Japan: Deep purple scenario

Tokyo stock prices recovered ever so slightly on Wednesday, but the Nikkei average remained below the 12,000-point mark and well below the level at which major banks remain in the black and are able to maintain Bank of International Settlements (BIS) capital-adequacy ratios if forced to value their equity holdings by mark-to-market accounting rules. Financial authorities may want to consider two scenarios, one worst-case, one best-case, as they confront the prospect of systemic financial crisis as last seen in 1998.

Worst case The stock market drops further or continues to linger at present levels.

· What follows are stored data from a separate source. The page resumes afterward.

-- ==== Sys2Proof/Machine/State.lean ====
section
/-! DEFINITION. The state of the model: the block's six registers, and around them what the host will present and the indexes of
the free values. The block has no memory (spec/20_memory.md R50) and no program counter (spec/10_state.md R29). -/

namespace Sys2Proof.Machine

/-- The machine: spec/10_state.md R41's registers, with the inputs of the coming edges as plain data. -/
structure State where
  /-- The block's own state, all of it (R41). -/
  regs : Registers
  /-- Power has come up and no edge with `rst = 1` has come since: "From power-up until the first edge with `rst = 1`, every
  register's value is unspecified" (spec/70_reset_and_hazards.md R182, R161, U3; log 6). -/
  awaitingReset : Bool
  /-- The MODEL's own: what the ports will carry at the coming edges, oldest first (R58, R190); the head is presented now. -/
  inputs : List Edge
  /-- The MODEL's own: how many edges have passed, an index of the free values (log 3). -/
  edges : Nat
  /-- The MODEL's own: which host and platform stand around the block, an index of the free values (log 3). -/
  site : Nat
deriving DecidableEq, Repr

/-- The faults of the block: none. "A model of the block has no fault outcome" (spec/60_exceptions.md R150, R151). -/
inductive Fault where
deriving DecidableEq, Repr

/-- Why something is refused. No command and no edge of the block is (R151). -/
inductive Refusal where
  /-- An instruction without a meaning. Raised by no arm: every command of the table has its meaning. Safe. -/
  | notModelled (mnemonic : String)
  /-- Two hosts drive one block's command port at one edge: raised by the platform model only, as R151 and U5 ask. Safe. -/
  | twoDrivers
  /-- An event at a block the platform does not contain: raised by the platform model only. Safe. -/
  | noSuchUnit
deriving DecidableEq, Repr

/-- The machine right after reset: every register at its reset value (R37), no reset outstanding, nothing presented yet (log 2), both indexes of the
free values at zero (log 3). -/
def State.reset : State :=
  { regs := Registers.reset, awaitingReset := false, inputs := [], edges := 0, site := 0 }

end Sys2Proof.Machine
end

Panic sets in as politicians and financial authorities come up with yet another unconvincing market rescue plan no one is prepared to buy. Several large banks collapse, depriving any number of financially weak or de facto insolvent companies of operating capital and taking them down with them.

The crisis rapidly takes on global dimensions as foreign and domestic investors not only pull out of Japanese stocks but also government bonds, causing a massive and debilitating rise in interest rates. And as money leaves the country, the yen takes a nosedive to the 150-180 to the dollar level.

Best case Not a whole lot different initially. The stock market drops further or remains at present levels. The authorities and politicians do nothing. Some banks collapse and take any number of weak companies down with them. But now the authorities do step in - not to prop up the market or rescue moribund banks and companies, but to come to the rescue of healthier ones on condition of full bad-loan write-offs and restructuring.

The best-case scenario may look to some (and almost certainly to virtually all Japanese politicians) like an unacceptable bit of brinksmanship. It is nonetheless the best that can be done right now and would surely be rewarded by the markets in short order.

The government can afford to await an onset of collapse of unsound financial institutions with the certain knowledge that the nearly 45 trillion yen (US$375 billion) that is the unspent portion of the 70 trillion budgeted to deal with financial emergency will be sufficient to support loan write-offs by the sounder institutions and their recapitalization. Moreover, the Bank of Japan has already created a (Lombard-type) direct lending facility through which banks can borrow at the official discount rate of 0.25 percent. And if need be, the BOJ still has avenues of further monetary easing in its arsenal.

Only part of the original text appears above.